Pre-Columbian Indigenous Societies: from the Olmec to the Mississippians

Around 3,000 years ago the indigenous societies in the Americas began planting crops that allowed them to become agricultural instead of nomadic.  Maize, or corn was probably the first crop developed followed by gourds, pumpkins, peppers, beans, and potatoes. (Danzer, 5)   There were several thriving civilizations south of what would become the United States.  There was the Olmec who lived in the Gulf of Mexico from 1200-400 BC, the Mayan who lived in Guatemala and Yucatan peninsula from 250-900 AD, the Aztec who dominated the Valley of Mexico from 1200-1500, and the Inca who lived in South America from 1200-1500. 

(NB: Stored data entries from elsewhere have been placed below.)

theorem startPage_keeps (hk : Keeps s0 s) : Keeps s0 (startPage s) := by
  unfold startPage
  repeat' first
    | with_reducible assumption
    | with_reducible apply setPageEntry_keeps
    | with_reducible refine Keeps.foldl _ (fun _ _ _ => ?_) ?_
    | intro st
    | split

theorem setQueue_keeps (q : List Migration) (hk : Keeps s0 s) : Keeps s0 (setQueue s q) := by
  unfold setQueue
  repeat' first
    | with_reducible assumption
    | (with_reducible refine Keeps.upd rfl ?_; first | with_reducible assumption)

theorem nextMigration_keeps (hk : Keeps s0 s) : Keeps s0 (nextMigration s) := by
  unfold nextMigration
  repeat' first
    | with_reducible assumption
    | with_reducible apply State.wr_keeps
    | with_reducible apply requestUp_keeps
    | with_reducible apply setRankState_keeps
    | with_reducible apply startPage_keeps
    | with_reducible apply setQueue_keeps
    | with_reducible refine Keeps.foldl _ (fun _ _ _ => ?_) ?_
    | intro st
    | split

theorem makeFailing_keeps (rank : Nat) (first : Option Nat) (hk : Keeps s0 s) : Keeps s0 (makeFailing s rank first) := by
  unfold makeFailing
  repeat' first
    | with_reducible assumption
    | with_reducible apply setRankState_keeps
    | (with_reducible refine Keeps.upd rfl ?_; first | with_reducible assumption | with_reducible apply setRankState_keeps)
    | (intro st; refine Keeps.cut (s0 := s0) (s := st) ?_ (fun hst => ?_); (on_goal 1 => simp only [st]); (on_goal 2 => clear_value st))
    | intro st
    | lift_lets
    | split

theorem assignSpare_keeps (x : Nat × Option Nat) (hk : Keeps s0 s) : Keeps s0 (assignSpare s x) := by
  unfold assignSpare
  repeat' first
    | with_reducible assumption
    | with_reducible apply State.report_keeps
    | with_reducible apply nextMigration_keeps
    | with_reducible apply setQueue_keeps
    | with_reducible apply setRankState_keeps
    | intro st
    | lift_lets
    | split

theorem assignSpares_keeps (hk : Keeps s0 s) : Keeps s0 (assignSpares s) := by
  unfold assignSpares
  repeat' first
    | with_reducible assumption
    | with_reducible apply assignSpare_keeps
    | (with_reducible refine Keeps.upd rfl ?_; first | with_reducible assumption | with_reducible apply assignSpare_keeps)
    | with_reducible refine Keeps.foldl _ (fun _ _ _ => ?_) ?_

theorem moveForward_keeps (p : Nat) (hk : Keeps s0 s) : Keeps s0 (moveForward s p) := by
  unfold moveForward
  repeat' first
    | with_reducible assumption
    | with_reducible apply setQueue_keeps

theorem retireRank_keeps (rank : Nat) (spare : Option Nat) (hk : Keeps s0 s) : Keeps s0 (retireRank s rank spare) := by
  unfold retireRank
  repeat' first
    | with_reducible assumption
    | with_reducible apply State.setRank_keeps
    | with_reducible apply State.report_keeps
    | with_reducible apply recordRetirement_keeps

theorem reassign_keeps (m : Migration) (hk : Keeps s0 s) : Keeps s0 (reassign s m).1 := by
  unfold reassign
  repeat' first
    | with_reducible assumption
    | with_reducible apply State.setRank_keeps
    | with_reducible apply State.report_keeps
    | with_reducible apply setRankState_keeps
    | split

theorem retirePages_keeps (rank : Nat) (hk : Keeps s0 s) : Keeps s0 (retirePages s rank) := by
  unfold retirePages
  repeat' first
    | with_reducible assumption
    | (with_reducible refine Keeps.upd rfl ?_; first | with_reducible assumption)

theorem reassignOnto_keeps (m : Migration) (hk : Keeps s0 s) : Keeps s0 (reassignOnto s m) := by
  unfold reassignOnto
  have h : Keeps s0 (if m.begun then s.wr E.migRank 0xFF else s) := Keeps.ite (State.wr_keeps _ _ _ _ hk) hk
  generalize (if m.begun then s.wr E.migRank 0xFF else s) = t at h
  dsimp only
  split <;> rename_i e
  · exact setQueue_keeps _ (setRankState_keeps _ _ (Keeps.of_fst e (reassign_keeps _ h)))
  · exact Keeps.of_fst e (reassign_keeps _ h)

theorem loseRank_keeps (rank : Nat) (hk : Keeps s0 s) : Keeps s0 (loseRank s rank) := by
  unfold loseRank
  repeat' first
    | with_reducible assumption
    | with_reducible apply State.report_keeps
    | with_reducible apply setRankState_keeps
    | with_reducible apply setQueue_keeps
    | with_reducible apply nextMigration_keeps
    | with_reducible apply retireRank_keeps
    | with_reducible apply retirePages_keeps
    | with_reducible apply reassignOnto_keeps
    | intro st
    | lift_lets
    | split

theorem correctableRead_keeps (rank : Nat) (addr : Nat) (page : Option Nat) (hk : Keeps s0 s) : Keeps s0 (correctableRead s rank addr page) := by
  unfold correctableRead
  repeat' first
    | with_reducible assumption
    | with_reducible apply State.count_keeps
    | with_reducible apply State.setRank_keeps
    | with_reducible apply State.report_keeps
    | with_reducible apply makeFailing_keeps
    | (intro st; refine Keeps.cut (s0 := s0) (s := st) ?_ (fun hst => ?_); (on_goal 1 => simp only [st]); (on_goal 2 => clear_value st))
    | intro st
    | lift_lets
    | split

theorem uncorrectableRead_keeps (rank : Nat) (block addr : Nat) (page : Option Nat) (hk : Keeps s0 s) : Keeps s0 (uncorrectableRead s rank block addr page) := by
  unfold uncorrectableRead
  repeat' first
    | with_reducible assumption
    | with_reducible apply State.count_keeps
    | with_reducible apply State.setRank_keeps
    | with_reducible apply State.report_keeps
    | with_reducible apply makeFailing_keeps
    | with_reducible apply moveForward_keeps
    | with_reducible apply loseRank_keeps
    | (with_reducible refine Keeps.upd rfl ?_; first | with_reducible assumption | with_reducible apply State.count_keeps | with_reducible apply State.setRank_keeps | with_reducible apply State.report_keeps | with_reducible apply makeFailing_keeps | with_reducible apply moveForward_keeps | with_reducible apply loseRank_keeps)
    | (intro st; refine Keeps.cut (s0 := s0) (s := st) ?_ (fun hst => ?_); (on_goal 1 => simp only [st]); (on_goal 2 => clear_value st))
    | intro st
    | lift_lets
    | split

theorem blockRead_keeps (rank phys addr : Nat) (page : Option Nat) (ecc : EccResult) (hk : Keeps s0 s) : Keeps s0 (blockRead s rank phys addr page ecc) := by
  unfold blockRead
  repeat' first
    | with_reducible assumption
    | with_reducible apply correctableRead_keeps
    | with_reducible apply uncorrectableRead_keeps
    | intro st
    | lift_lets
    | split

theorem memoryReadAct_keeps (addr : Nat) (ecc mapEcc : EccResult) (hk : Keeps s0 s) : Keeps s0 (memoryReadAct addr ecc mapEcc s) := by
  unfold memoryReadAct
  repeat' first
    | with_reducible assumption
    | with_reducible apply State.report_keeps
    | with_reducible apply blockRead_keeps
    | (with_reducible refine Keeps.upd rfl ?_; first | with_reducible assumption | with_reducible apply State.report_keeps | with_reducible apply blockRead_keeps)
    | (intro st; refine Keeps.cut (s0 := s0) (s := st) ?_ (fun hst => ?_); (on_goal 1 => simp only [st]); (on_goal 2 => clear_value st))
    | intro st
    | lift_lets
    | split

theorem patrolAct_keeps (rank frame block : Nat) (ecc : EccResult) (hk : Keeps s0 s) : Keeps s0 (patrolAct rank frame block ecc s) := by
  unfold patrolAct
  repeat' first
    | with_reducible assumption
    | with_reducible apply State.draw_keeps
    | with_reducible apply blockRead_keeps
    | with_reducible apply touchRank_keeps
    | with_reducible apply wakeRank_keeps
    | (intro st; refine Keeps.cut (s0 := s0) (s := st) ?_ (fun hst => ?_); (on_goal 1 => simp only [st]); (on_goal 2 => clear_value st))
    | intro st
    | lift_lets
    | split

theorem mr4Act_keeps (rank rate : Nat) (above hot : Bool) (hk : Keeps s0 s) : Keeps s0 (mr4Act rank rate above hot s) := by
  unfold mr4Act
  repeat' first
    | with_reducible assumption
    | with_reducible apply State.setRank_keeps
    | with_reducible apply State.report_keeps
    | (intro st; refine Keeps.cut (s0 := s0) (s := st) ?_ (fun hst => ?_); (on_goal 1 => simp only [st]); (on_goal 2 => clear_value st))
    | intro st
    | lift_lets
    | split

theorem trainSpare_keeps (rank : Nat) (ok : Bool) (hk : Keeps s0 s) : Keeps s0 (trainSpare s rank ok) := by
  have hr : Keeps s0 (retireRank (s.report (rankSource rank) 3 (rank % 2)) rank none) :=
    retireRank_keeps _ _ (State.report_keeps _ _ _ hk)
  unfold trainSpare
  split
  · exact hk
  · generalize retireRank (s.report (rankSource rank) 3 (rank % 2)) rank none = t at hr
    dsimp only
    split
    · exact hr
    · split <;> rename_i e <;> exact setQueue_keeps _ (Keeps.of_fst e (reassign_keeps _ hr))

theorem bringupAct_keeps (ok0 ok1 : Bool) (hk : Keeps s0 s) : Keeps s0 (bringupAct ok0 ok1 s) := by
  unfold bringupAct
  repeat' first
    | with_reducible assumption
    | with_reducible apply State.report_keeps
    | with_reducible apply nextMigration_keeps
    | with_reducible apply trainSpare_keeps
    | (with_reducible refine Keeps.upd rfl ?_; first | with_reducible assumption | with_reducible apply State.report_keeps | with_reducible apply nextMigration_keeps | with_reducible apply trainSpare_keeps)
    | (intro st; refine Keeps.cut (s0 := s0) (s := st) ?_ (fun hst => ?_); (on_goal 1 => simp only [st]); (on_goal 2 => clear_value st))
    | intro st
    | lift_lets
    | split

theorem poisonBlock_keeps (p dst : Nat) (b : Nat) (hk : Keeps s0 s) : Keeps s0 (poisonBlock s p dst b) := by
  unfold poisonBlock
  repeat' first
    | with_reducible assumption
    | with_reducible apply State.count_keeps
    | with_reducible apply State.report_keeps
    | with_reducible apply setPageEntry_keeps
    | (with_reducible refine Keeps.upd rfl ?_; first | with_reducible assumption | with_reducible apply State.count_keeps | with_reducible apply State.report_keeps | with_reducible apply setPageEntry_keeps)

theorem pageSwitchAct_keeps (bad : List Nat) (hk : Keeps s0 s) : Keeps s0 (pageSwitchAct bad s) := by
  unfold pageSwitchAct
  repeat' first
    | with_reducible assumption
    | with_reducible apply State.copyBytes_keeps
    | with_reducible apply State.wr_keeps
    | with_reducible apply poisonBlock_keeps
    | with_reducible apply setPageEntry_keeps
    | with_reducible apply setQueue_keeps
    | with_reducible apply startPage_keeps
    | with_reducible apply touchRank_keeps
    | (with_reducible refine Keeps.upd rfl ?_; first | with_reducible assumption | with_reducible apply State.copyBytes_keeps | with_reducible apply State.wr_keeps | with_reducible apply poisonBlock_keeps | with_reducible apply setPageEntry_keeps | with_reducible apply setQueue_keeps | with_reducible apply startPage_keeps | with_reducible apply touchRank_keeps)
    | with_reducible refine Keeps.foldl _ (fun _ _ _ => ?_) ?_
    | intro st
    | split

theorem zeroFree_keeps (rank : Nat) (hk : Keeps s0 s) : Keeps s0 (zeroFree s rank) := by
  unfold zeroFree
  repeat' first
    | with_reducible assumption
    | with_reducible apply State.clearBytes_keeps
    | with_reducible apply touchRank_keeps
    | (with_reducible refine Keeps.upd rfl ?_; first | with_reducible assumption | with_reducible apply State.clearBytes_keeps | with_reducible apply touchRank_keeps)
    | with_reducible refine Keeps.foldl _ (fun _ _ _ => ?_) ?_
    | (intro st; refine Keeps.cut (s0 := s0) (s := st) ?_ (fun hst => ?_); (on_goal 1 => simp only [st]); (on_goal 2 => clear_value st))
    | intro st
    | lift_lets

theorem migrationEndAct_keeps (hk : Keeps s0 s) : Keeps s0 (migrationEndAct s) := by
  unfold migrationEndAct
  repeat' first
    | with_reducible assumption
    | with_reducible apply State.wr_keeps
    | with_reducible apply setRankState_keeps
    | with_reducible apply setQueue_keeps
    | with_reducible apply nextMigration_keeps
    | with_reducible apply retireRank_keeps
    | with_reducible apply zeroFree_keeps
    | with_reducible refine Keeps.foldl _ (fun _ _ _ => ?_) ?_
    | intro st
    | split

theorem mapAct_keeps (op : Nat) (hk : Keeps s0 s) : Keeps s0 (mapAct op s).2 := by
  unfold mapAct
  repeat' first
    | with_reducible assumption
    | with_reducible apply State.wr_keeps
    | with_reducible apply setPageEntry_keeps
    | (with_reducible refine Keeps.upd rfl ?_; first | with_reducible assumption | with_reducible apply State.wr_keeps | with_reducible apply setPageEntry_keeps)
    | (intro st; refine Keeps.cut (s0 := s0) (s := st) ?_ (fun hst => ?_); (on_goal 1 => simp only [st]); (on_goal 2 => clear_value st))
    | intro st
    | lift_lets
    | split

theorem pdAct_keeps (rank : Nat) (hk : Keeps s0 s) : Keeps s0 (pdAct rank s) := by
  unfold pdAct
  repeat' first
    | with_reducible assumption
    | with_reducible apply State.setRank_keeps
    | split

theorem srAct_keeps (rank : Nat) (hk : Keeps s0 s) : Keeps s0 (srAct rank s) := by
  unfold srAct
  repeat' first
    | with_reducible assumption
    | with_reducible apply State.setRank_keeps
    | intro st
    | lift_lets
    | split

theorem srExitAct_keeps (rank : Nat) (hk : Keeps s0 s) : Keeps s0 (srExitAct rank s) := by
  unfold srExitAct
  repeat' first
    | with_reducible assumption
    | with_reducible apply State.setRank_keeps
    | split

Several other civilizations developed in what would become the United States.  The Hohokam introduced crops into the southwest, especially central Arizona, between 300 BC and 1400 AD.  At the same time the Anasazi took the mesa tops and built cliff dwellings in the four corner region of Colorado, Utah, Arizona, and New Mexico.  (Danzer, 7)  East of the Mississippi extending from the Great Lakes to the Gulf of Mexico lived the Adena, Hopewell, and Mississippian cultures.  The Adena and Hopewell cultures built huge burial mounds filled with intricately carved crafts.  (Danzer, 7)  Although the Mississippian, Aztec, and Incan cultures still existed when Columbus arrived in the Caribbean, the others had all disappeared.

Your turn: Which accomplishments of these ancient civilizations do you think is the most significant?    

Danzer, Gerald A., et al.  The Americans. New York: McDougal Littell, 2005.